What Does Pre & Post Workout Mean?
For some, a "workout" includes the entire exercise session: the warm-up, the main exercise session and the cool-down. For others, the warm-up and initial stretching session are separate pre-workout activities, while the cool-down and second stretching period are part of the post-workout session. In general, what you do pre-workout helps fuel your exercise session and prevent injury, and what you do post-workout helps rebuild muscle, replace lost nutrients and keep you limber.
Your body needs fuel to perform at peak efficiency during your workout. Starving yourself before you work out forces your body to burn muscle energy while you’re exercising. The contents of a pre-workout meal will vary depending on your workout goal, but in general you should eat a meal about two or three hours before your workout that includes plenty of protein, some healthy carbs and a little fat. You may also want to drink a protein shake, particularly if you’re trying to build muscle.

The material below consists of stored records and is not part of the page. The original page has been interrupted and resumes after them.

-- ==== Sys2Proof/Machine/Moves.lean ====
section
/-! DEFINITION. The move instructions: spec/44_dag_moves.md R220 to R228. -/

namespace Sys2Proof.Machine

/-- `reg = reg` (R220): the source is read in the bank before the write. Where R220's "source and
destination equal: no change" and its pseudocode differ (`MR1 = MR1`, `I = I`, `L = L`), the pseudocode
with the write side effects of R206, R207, R212 is followed; DEDUCED, log 25. -/
def execMove (dg : RegGroup) (di : BitVec 4) (sg : RegGroup) (si : BitVec 4) (s : State) : Result :=
  .next (wrReg dg di (rdReg s sg si) s)

/-- `dreg = data16` (R222). -/
def execLoadImm16 (v : Word) (d : Dreg) (s : State) : Result := .next (wrDreg d v s)

/-- `reg = data14`, the immediate sign-extended to 16 bits (R223). -/
def execLoadImm14 (g : RegGroup) (v : BitVec 14) (r : BitVec 4) (s : State) : Result :=
  .next (wrReg g r (v.signExtend 16) s)

/-- `reg = DM(addr)` (R225). -/
def execLoadDirect (g : RegGroup) (a : Addr) (r : BitVec 4) (s : State) : Result :=
  .next (wrReg g r (dmRead s a) (afterDmRead a s))

/-- `DM(addr) = reg` (R226). -/
def execStoreDirect (g : RegGroup) (a : Addr) (r : BitVec 4) (s : State) : Result :=
  .next (dmWrite a (rdReg s g r) s)

/-- `DM(In, Mm) = data16` (R227). -/
def execStoreImm (v : Word) (n m : Fin 8) (s : State) : Result :=
  .next (modify n m (dmWrite (ea s n) v s))

/-- `MODIFY (In, Mm)` (R228). -/
def execModify (n m : Fin 8) (s : State) : Result := .next (modify n m s)

end Sys2Proof.Machine
end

The meal you eat after exercising helps replace the nutrients your body uses during exercise. Eating after a strength-training session is particularly important because your body must repair the damage you’ve done to your muscles. Indeed, it’s the damage-repair cycle that helps build stronger muscles in the long run. Your post-workout meal can resemble the pre-workout meal, though you can probably be a bit more liberal with your carb intake. The American Council on Exercise recommends a 3-1 to 4-1 ratio of carbs to protein in your post-workout meal because the carbs help your muscles absorb the protein. A whey protein shake, which is easy to digest, can help your muscles recover quickly. Eat the meal within an hour of your workout.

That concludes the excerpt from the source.